EXERCISE PROMPT ▸ There is one span to output from the data below: the lines starting at the line with "(s.modPallet l f).bank0 = s.bank0 := rfl" and ending at the line with "theorem State.modPallet_active (s". Output it exactly, ends included, nothing more.

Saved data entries

------------------------------------

/-! ## modPallet -/

@[simp] theorem State.modPallet_floor (s : State) (l : Label) (f : Pallet → Pallet) :
    (s.modPallet l f).floor = s.floor := rfl
@[simp] theorem State.modPallet_yard (s : State) (l : Label) (f : Pallet → Pallet) :
    (s.modPallet l f).yard = s.yard := rfl
@[simp] theorem State.modPallet_hub (s : State) (l : Label) (f : Pallet → Pallet) :
    (s.modPallet l f).hub = s.hub := rfl
@[simp] theorem State.modPallet_unit (s : State) (l : Label) (f : Pallet → Pallet) :
    (s.modPallet l f).unit = s.unit := rfl
@[simp] theorem State.modPallet_repeats (s : State) (l : Label) (f : Pallet → Pallet) :
    (s.modPallet l f).repeats = s.repeats := rfl
@[simp] theorem State.modPallet_pallets (s : State) (l : Label) (f : Pallet → Pallet) :
    (s.modPallet l f).pallets = s.pallets.adjust l.toNat f := rfl
@[simp] theorem State.modPallet_bank0 (s : State) (l : Label) (f : Pallet → Pallet) :
    (s.modPallet l f).bank0 = s.bank0 := rfl
@[simp] theorem State.modPallet_bank1 (s : State) (l : Label) (f : Pallet → Pallet) :
    (s.modPallet l f).bank1 = s.bank1 := rfl
@[simp] theorem State.modPallet_active (s : State) (l : Label) (f : Pallet → Pallet) :
    (s.modPallet l f).active = s.active := rfl
@[simp] theorem State.modPallet_clock (s : State) (l : Label) (f : Pallet → Pallet) :
    (s.modPallet l f).clock = s.clock := rfl
@[simp] theorem State.modPallet_classes (s : State) (l : Label) (f : Pallet → Pallet) :
    (s.modPallet l f).classes = s.classes := rfl
@[simp] theorem State.modPallet_trunks (s : State) (l : Label) (f : Pallet → Pallet) :
    (s.modPallet l f).trunks = s.trunks := rfl
@[simp] theorem State.modPallet_bookingCounter (s : State) (l : Label) (f : Pallet → Pallet) :
    (s.modPallet l f).bookingCounter = s.bookingCounter := rfl
@[simp] theorem State.modPallet_doors (s : State) (l : Label) (f : Pallet → Pallet) :
    (s.modPallet l f).doors = s.doors := rfl
@[simp] theorem State.modPallet_movers (s : State) (l : Label) (f : Pallet → Pallet) :
    (s.modPallet l f).movers = s.movers := rfl
@[simp] theorem State.modPallet_freeList (s : State) (l : Label) (f : Pallet → Pallet) :
    (s.modPallet l f).freeList = s.freeList := rfl
@[simp] theorem State.modPallet_queues (s : State) (l : Label) (f : Pallet → Pallet) :
    (s.modPallet l f).queues = s.queues := rfl
@[simp] theorem State.modPallet_lastMove (s : State) (l : Label) (f : Pallet → Pallet) :
    (s.modPallet l f).lastMove = s.lastMove := rfl
@[simp] theorem State.modPallet_urgent (s : State) (l : Label) (f : Pallet → Pallet) :
    (s.modPallet l f).urgent = s.urgent := rfl
@[simp] theorem State.modPallet_normal (s : State) (l : Label) (f : Pallet → Pallet) :
    (s.modPallet l f).normal = s.normal := rfl
@[simp] theorem State.modPallet_bursts (s : State) (l : Label) (f : Pallet → Pallet) :
    (s.modPallet l f).bursts = s.bursts := rfl
@[simp] theorem State.modPallet_conditions (s : State) (l : Label) (f : Pallet → Pallet) :
    (s.modPallet l f).conditions = s.conditions := rfl
@[simp] theorem State.modPallet_keepAll (s : State) (l : Label) (f : Pallet → Pallet) :
    (s.modPallet l f).keepAll = s.keepAll := rfl
@[simp] theorem State.modPallet_channelA (s : State) (l : Label) (f : Pallet → Pallet) :
    (s.modPallet l f).channelA = s.channelA := rfl
@[simp] theorem State.modPallet_channelB (s : State) (l : Label) (f : Pallet → Pallet) :
    (s.modPallet l f).channelB = s.channelB := rfl
@[simp] theorem State.modPallet_limits (s : State) (l : Label) (f : Pallet → Pallet) :
    (s.modPallet l f).limits = s.limits := rfl
@[simp] theorem State.modPallet_verdictAddress (s : State) (l : Label) (f : Pallet → Pallet) :
    (s.modPallet l f).verdictAddress = s.verdictAddress := rfl
@[simp] theorem State.modPallet_frames (s : State) (l : Label) (f : Pallet → Pallet) :
    (s.modPallet l f).frames = s.frames := rfl
@[simp] theorem State.modPallet_turn (s : State) (l : Label) (f : Pallet → Pallet) :
    (s.modPallet l f).turn = s.turn := rfl
@[simp] theorem State.modPallet_restart (s : State) (l : Label) (f : Pallet → Pallet) :
    (s.modPallet l f).restart = s.restart := rfl
@[simp] theorem State.modPallet_pending (s : State) (l : Label) (f : Pallet → Pallet) :
    (s.modPallet l f).pending = s.pending := rfl
@[simp] theorem State.modPallet_answer (s : State) (l : Label) (f : Pallet → Pallet) :
    (s.modPallet l f).answer = s.answer := rfl
@[simp] theorem State.modPallet_freeCount (s : State) (l : Label) (f : Pallet → Pallet) :
    (s.modPallet l f).freeCount = s.freeCount := rfl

------------------------------------

EXPECTED OUTPUT ▸
    (s.modPallet l f).bank0 = s.bank0 := rfl
@[simp] theorem State.modPallet_bank1 (s : State) (l : Label) (f : Pallet → Pallet) :
    (s.modPallet l f).bank1 = s.bank1 := rfl
@[simp] theorem State.modPallet_active (s : State) (l : Label) (f : Pallet → Pallet) :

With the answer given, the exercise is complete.